[Data for review — start]
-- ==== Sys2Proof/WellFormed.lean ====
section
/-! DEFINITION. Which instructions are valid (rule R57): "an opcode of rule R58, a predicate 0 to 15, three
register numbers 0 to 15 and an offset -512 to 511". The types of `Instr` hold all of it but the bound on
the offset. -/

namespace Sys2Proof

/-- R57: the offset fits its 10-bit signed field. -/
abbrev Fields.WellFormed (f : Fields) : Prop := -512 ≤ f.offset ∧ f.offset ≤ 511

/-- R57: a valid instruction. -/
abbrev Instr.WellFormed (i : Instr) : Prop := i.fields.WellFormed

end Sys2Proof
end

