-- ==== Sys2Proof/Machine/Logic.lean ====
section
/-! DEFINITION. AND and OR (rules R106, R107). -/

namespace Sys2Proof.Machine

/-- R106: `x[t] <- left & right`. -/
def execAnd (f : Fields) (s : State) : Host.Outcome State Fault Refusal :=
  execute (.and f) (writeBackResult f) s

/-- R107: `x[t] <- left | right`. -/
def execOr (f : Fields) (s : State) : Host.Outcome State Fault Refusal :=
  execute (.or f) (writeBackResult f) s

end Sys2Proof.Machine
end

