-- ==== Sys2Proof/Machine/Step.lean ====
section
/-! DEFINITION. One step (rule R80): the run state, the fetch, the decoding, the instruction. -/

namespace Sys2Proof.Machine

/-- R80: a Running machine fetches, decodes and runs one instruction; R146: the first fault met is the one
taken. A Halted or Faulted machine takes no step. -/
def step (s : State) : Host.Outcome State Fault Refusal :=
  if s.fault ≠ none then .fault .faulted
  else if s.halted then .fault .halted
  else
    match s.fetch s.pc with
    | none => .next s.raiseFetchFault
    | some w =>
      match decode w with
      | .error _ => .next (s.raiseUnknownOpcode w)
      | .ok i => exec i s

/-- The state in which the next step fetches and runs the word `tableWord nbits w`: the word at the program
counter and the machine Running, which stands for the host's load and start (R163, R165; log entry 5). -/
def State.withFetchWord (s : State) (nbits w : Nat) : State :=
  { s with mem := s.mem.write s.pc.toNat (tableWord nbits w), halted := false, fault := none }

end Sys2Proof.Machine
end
[Data for review — finish]
Your instructions: Pull each line that includes the word "else" out of the material above.

Response to this task:
  else if s.halted then .fault .halted
  else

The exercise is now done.